Enhanced performances of microbial fuel cells using surface-modified carbon cloth anodes: A comparative study

In this study, performances of two-chamber microbial fuel cells (MFCs) with surface-modified carbon cloth anodes by four methods are compared including soaking in aqueous ammonia (CC-A), electrolysis in phosphate buffer (CC-P), electrolysis in nitric acid (CC-N) and electrolysis in nitric acid followed by soaking in aqueous ammonia (CC-NA). It is found that performances of all these modified anodes are better than that of the bare one. The MFC with the anode modified by CC-NA yield the maximum power density of 3.20 ± 0.05 W m−2, which is 58%, 36%, 35% and 28% higher than those of the MFC with untreated anode (CC-C, 2.01 ± 0.02 W m−2), and treated by the CC-A (2.35 ± 0.15), CC-N (2.38 ± 0.02 W m−2) and CC-P (2.50 ± 0.08 W m−2) methods, respectively.
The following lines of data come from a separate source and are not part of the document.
-- ==== Sys2Proof/Laws/Alarms.lean ====
section
/-!
SUPPORT. What the operations on the alarm list and the notice queue can do: which keys are listed after each, and that each
keeps the list's and the queue's bounds (R29, R128).
-/

namespace Sys2Proof
namespace Machine

/-! ### Keys of a list -/

@[simp] theorem hasKey_iff (src : Source) (c : Cause) (e : AlarmEntry) : e.hasKey src c = true ↔ e.key = (src, c) := by
  simp [AlarmEntry.hasKey, AlarmEntry.key]

theorem listed_iff (s : State) (src : Source) (c : Cause) :
    s.listed src c = true ↔ (src, c) ∈ s.alarms.map AlarmEntry.key := by
  simp [State.listed, List.any_eq_true]

theorem not_listed_iff (s : State) (src : Source) (c : Cause) :
    s.listed src c = false ↔ (src, c) ∉ s.alarms.map AlarmEntry.key := by
  rw [← listed_iff]
  simp

/-- A change of an entry in place leaves every key. -/
theorem keys_updateEntry (src : Source) (c : Cause) (f : AlarmEntry → AlarmEntry) (hf : ∀ e, (f e).key = e.key)
    (l : List AlarmEntry) : (updateEntry src c f l).map AlarmEntry.key = l.map AlarmEntry.key := by
  simp only [updateEntry, List.map_map]
  refine List.map_congr_left fun e _ => ?_
  simp only [Function.comp]
  split
  · exact hf e
  · rfl

@[simp] theorem key_repeated (st : AlarmState) (d : Option SensorDetail) (e : AlarmEntry) : (e.repeated st d).key = e.key :=
  rfl

@[simp] theorem key_acknowledge (e : AlarmEntry) : e.acknowledge.key = e.key := by
  unfold AlarmEntry.acknowledge
  split <;> rfl

@[simp] theorem key_newEntry (src : Source) (c : Cause) (st : AlarmState) (by' : LearnedBy) (d : Option SensorDetail) :
    (newEntry src c st by' d).key = (src, c) := rfl

@[simp] theorem length_updateEntry (src : Source) (c : Cause) (f : AlarmEntry → AlarmEntry) (l : List AlarmEntry) :
    (updateEntry src c f l).length = l.length := by
  simp [updateEntry]

/-- After a key's entries are removed the key is not listed, and every other entry stays, in its order. -/
theorem mem_removeEntry (src : Source) (c : Cause) (l : List AlarmEntry) (e : AlarmEntry) :
    e ∈ removeEntry src c l ↔ e ∈ l ∧ e.key ≠ (src, c) := by
  simp [removeEntry, ← hasKey_iff]

/-! ### The bounds of the list (R29) -/

/-- The bounds of R29 on a list: at most 24 entries, no key twice. -/
def KeysKept (l : List AlarmEntry) : Prop := l.length ≤ Figures.alarmCapacity ∧ (l.map AlarmEntry.key).Nodup

theorem listKept_iff (s : State) : ListKept s ↔ KeysKept s.alarms := Iff.rfl

theorem KeysKept.sublist {l m : List AlarmEntry} (h : KeysKept m) (g : l.Sublist m) : KeysKept l :=
  ⟨le_trans g.length_le h.1, h.2.sublist (g.map _)⟩

theorem KeysKept.of_keys {l m : List AlarmEntry} (h : KeysKept m) (g : l.map AlarmEntry.key = m.map AlarmEntry.key) :
    KeysKept l := by
  refine ⟨?_, g ▸ h.2⟩
  have := congrArg List.length g
  simp only [List.length_map] at this
  exact this ▸ h.1

theorem KeysKept.append {l : List AlarmEntry} {e : AlarmEntry} (h : KeysKept l) (room : l.length < Figures.alarmCapacity)
    (new : e.key ∉ l.map AlarmEntry.key) : KeysKept (l ++ [e]) := by
  refine ⟨by simpa using room, ?_⟩
  rw [List.map_append, List.map_singleton, List.nodup_append]
  exact ⟨h.2, by simp, by rintro a ha b hb rfl; simp only [List.mem_singleton] at hb; exact new (hb ▸ ha)⟩

theorem listKept_placeEntry {s : State} {e : AlarmEntry} (h : ListKept s) (new : s.listed e.source e.cause = false) :
    ListKept (s.placeEntry e) := by
  unfold State.placeEntry
  split
  · exact KeysKept.append h ‹_› ((not_listed_iff s _ _).mp new)
  · exact h

/-- A repeat of a listed key, or an entry placed for a key that is not listed, keeps the bounds. -/
theorem listKept_repeatOrPlace {s : State} (h : ListKept s) (src : Source) (c : Cause) (st st' : AlarmState) (by' : LearnedBy)
    (d d' : Option SensorDetail) :
    ListKept
      (if s.listed src c then s.withAlarms (updateEntry src c (AlarmEntry.repeated st d) s.alarms)
      else s.placeEntry (newEntry src c st' by' d')) := by
  split
  · exact KeysKept.of_keys h (keys_updateEntry _ _ _ (key_repeated _ _) _)
  · rename_i hn
    exact listKept_placeEntry h (by simpa only [newEntry, Bool.not_eq_true] using hn)

theorem listKept_raiseOwn {s : State} (h : ListKept s) (c : Cause) (d : Option SensorDetail) : ListKept (s.raiseOwn c d) := by
  unfold State.raiseOwn
  dsimp only
  split
  · exact KeysKept.of_keys h (keys_updateEntry _ _ _ (key_repeated _ _) _)
  · rename_i hn
    have new : (Source.station s.own, c) ∉ s.alarms.map AlarmEntry.key := (not_listed_iff s _ _).mp (by simpa using hn)
    split
    · exact KeysKept.append h ‹_› new
    · split
      · rename_i hx
        obtain ⟨e, he, hd⟩ := List.any_eq_true.mp hx
        have len := List.length_eraseP_of_mem he hd
        have pos : 0 < s.alarms.length := List.length_pos_of_mem he
        have sub : (s.alarms.eraseP s.displaceable).Sublist s.alarms := List.eraseP_sublist
        refine KeysKept.append (KeysKept.sublist h sub) ?_ fun hm => new ((sub.map _).subset hm)
        have := h.1
        omega
      · exact h

theorem listKept_learnAlarm {s : State} (h : ListKept s) (a : Fin 16) (d : Option SensorDetail) (c : Cause) :
    ListKept (s.learnAlarm a d c) := listKept_repeatOrPlace h _ _ _ _ _ _ _

theorem listKept_learnAlarms {s : State} (h : ListKept s) (a : Fin 16) (m : Byte) (d : Option SensorDetail) :
    ListKept (s.learnAlarms a m d) := by
  unfold State.learnAlarms
  refine foldl_keeps ListKept _ (fun t c ht => ?_) _ s h
  split
  · exact listKept_learnAlarm ht a d c
  · exact ht

theorem listKept_filter {s : State} (h : ListKept s) (p : AlarmEntry → Bool) : ListKept (s.withAlarms (s.alarms.filter p)) :=
  KeysKept.sublist h List.filter_sublist

theorem listKept_compareCauses {s : State} (h : ListKept s) (a : Fin 16) (m : Byte) : ListKept (s.compareCauses a m) := by
  unfold State.compareCauses
  refine foldl_keeps ListKept _ (fun t c ht => ?_) _ _ (listKept_filter h _)
  split
  · rename_i hc
    simp only [Bool.and_eq_true, Bool.not_eq_true'] at hc
    exact listKept_placeEntry ht hc.2
  · exact ht

theorem listKept_ackOne {s : State} (h : ListKept s) (src : Source) (c : Cause) : ListKept (s.ackOne src c) :=
  KeysKept.of_keys h (keys_updateEntry _ _ _ key_acknowledge _)

theorem listKept_ackAll {s : State} (h : ListKept s) : ListKept s.ackAll := by
  refine KeysKept.of_keys h ?_
  simp only [State.ackAll, State.alarms, State.withAlc, List.map_map]
  exact List.map_congr_left fun e _ => key_acknowledge e

theorem listKept_clearFrom {s : State} (h : ListKept s) (a : Fin 16) (c : Cause) : ListKept (s.clearFrom a c) := by
  unfold State.clearFrom
  split
  · exact h
  · exact listKept_filter h _

theorem listKept_clearLost {s : State} (h : ListKept s) : ListKept s.clearLost := listKept_filter h _

theorem listKept_unclaimedWindow {s : State} (h : ListKept s) : ListKept s.unclaimedWindow :=
  listKept_repeatOrPlace h _ _ _ _ _ _ _

theorem listKept_announce {s : State} (h : ListKept s) (m : Byte) : ListKept (s.announce m) := by
  refine KeysKept.of_keys h ?_
  simp only [State.announce, alarms_withAlarms, List.map_map]
  refine List.map_congr_left fun e _ => ?_
  simp only [Function.comp]
  split <;> rfl

/-- An operation that leaves the Alarm List Controller leaves the list's bounds. -/
theorem listKept_congr {s t : State} (h : t.alc = s.alc) : ListKept t ↔ ListKept s := by
  simp [ListKept, State.alarms, h]

theorem listKept_clearOwn {s : State} (h : ListKept s) (c : Cause) : ListKept (s.clearOwn c) := by
  unfold State.clearOwn
  rw [listKept_congr (by simp : _ = (s.withAlarms (removeEntry (.station s.own) c s.alarms)).alc)]
  exact listKept_filter h _

/-! ### What a raise and a clearing leave listed (R32, R42) -/

/-- A raise that has a place lists its key PENDING; one that has none leaves the list and sets the unlisted flag. -/
theorem raiseOwn_spec (s : State) (c : Cause) (d : Option SensorDetail) :
    ListedPending (.station s.own) c (s.raiseOwn c d) ∨
      (s.raiseOwn c d).alarms = s.alarms ∧ (s.raiseOwn c d).alc.unlisted = true ∧
        Figures.alarmCapacity ≤ s.alarms.length ∧ s.listed (.station s.own) c = false := by
  unfold State.raiseOwn
  dsimp only
  split
  · rename_i h
    left
    obtain ⟨e, he, hk⟩ := List.any_eq_true.mp h
    refine ⟨e.repeated .pending d, List.mem_map.mpr ⟨e, he, if_pos hk⟩, ?_, rfl⟩
    rw [hasKey_iff, key_repeated]
    exact (hasKey_iff _ _ _).mp hk
  · rename_i hn
    split
    · exact .inl ⟨_, List.mem_append_right _ (List.mem_singleton.mpr rfl), by simp, rfl⟩
    · rename_i hf
      split
      · exact .inl ⟨_, List.mem_append_right _ (List.mem_singleton.mpr rfl), by simp, rfl⟩
      · exact .inr ⟨rfl, rfl, not_lt.mp hf, by simpa using hn⟩

/-- A cause cleared is listed no more, and every other entry stays. -/
theorem clearOwn_spec (s : State) (c : Cause) :
    (s.clearOwn c).ownListed c = false ∧
      ∀ e, e ∈ (s.clearOwn c).alarms ↔ e ∈ s.alarms ∧ e.key ≠ (.station s.own, c) := by
  have ha : (s.clearOwn c).alarms = removeEntry (.station s.own) c s.alarms := by
    unfold State.clearOwn
    simp [State.alarms, State.withAlarms]
  have ho : (s.clearOwn c).own = s.own := by simp [State.own, State.station]
  refine ⟨?_, fun e => by rw [ha, mem_removeEntry]⟩
  unfold State.ownListed
  rw [not_listed_iff, ha, ho]
  simp only [List.mem_map, mem_removeEntry]
  rintro ⟨e, ⟨_, hk⟩, he⟩
  exact hk he

/-! ### The notice queue (R128 to R130) -/

theorem queueKept_enqueueNotice {s : State} (h : QueueKept s) {n : Notice} (new : s.noticeWaiting n = false)
    (room : s.queueRoom = true) : QueueKept (s.enqueueNotice n) := by
  simp only [State.noticeWaiting, Bool.or_eq_false_iff, List.contains_eq_mem, decide_eq_false_iff_not, beq_eq_false_iff_ne] at new
  refine ⟨by simpa [State.enqueueNotice, State.queueRoom] using room, ?_, ?_⟩
  · simp only [State.enqueueNotice, withRsq_rsq]
    rw [List.nodup_append]
    exact ⟨h.2.1, by simp, by rintro a ha b hb rfl; simp only [List.mem_singleton] at hb; exact new.1 (hb ▸ ha)⟩
  · intro m hm hq
    simp only [State.enqueueNotice, withRsq_rsq, List.mem_append, List.mem_singleton] at hm hq
    rcases hq with hq | rfl
    · exact h.2.2 m hm hq
    · exact new.2 hm

theorem queueKept_placeInternal {s : State} (h : QueueKept s) (n : Notice) : QueueKept (s.placeInternal n) := by
  unfold State.placeInternal
  split
  · exact h
  · rename_i hn
    split
    · exact queueKept_enqueueNotice h (by simpa using hn) ‹_›
    · refine ⟨h.1, h.2.1, fun m hm hq => ?_⟩
      simp only [withRsq_rsq, Option.some.injEq] at hm hq
      subst hm
      exact hn (by simp [State.noticeWaiting, hq])

/-- The head leaves and a held notice takes the freed place. -/
theorem queueKept_retireHead {s : State} (h : QueueKept s) (hq : s.rsq.queue ≠ [] ∨ s.rsq.holding = none) :
    QueueKept s.retireHead := by
  refine ⟨?_, ?_, by simp [State.retireHead]⟩
  · have := h.1
    simp only [State.retireHead, withRsq_rsq, List.length_append, List.length_tail]
    cases ho : s.rsq.holding with
    | none => simp; omega
    | some n =>
      have : s.rsq.queue ≠ [] := hq.resolve_right (by simp [ho])
      have : 0 < s.rsq.queue.length := List.length_pos_iff.mpr this
      simp; omega
  · simp only [State.retireHead, withRsq_rsq]
    rw [List.nodup_append]
    refine ⟨h.2.1.sublist (List.tail_sublist _), ?_, ?_⟩
    · cases s.rsq.holding <;> simp
    · rintro a ha b hb rfl
      cases ho : s.rsq.holding with
      | none => simp [ho] at hb
      | some n =>
        simp only [ho, Option.toList_some, List.mem_singleton] at hb
        subst hb
        exact h.2.2 _ ho (List.mem_of_mem_tail ha)

end Machine
end Sys2Proof
end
The active biomass and EIS analysis for the anodes indicated that the highest power output of the CC-NA MFC may primarily attributed to the enhanced electron transfer resulting from the existence of quinoid groups on the CC-NA surface, rather than the biomass effect. Fourier-transform infrared spectroscopy and X-ray photoelectron spectroscopic analyses of the CC-NA anode further demonstrate that the formation of quinoid groups contributes to the improvement in the MFC performance by accelerating the electron transfer between electrochemically active bacteria (EAB) and the anode surface.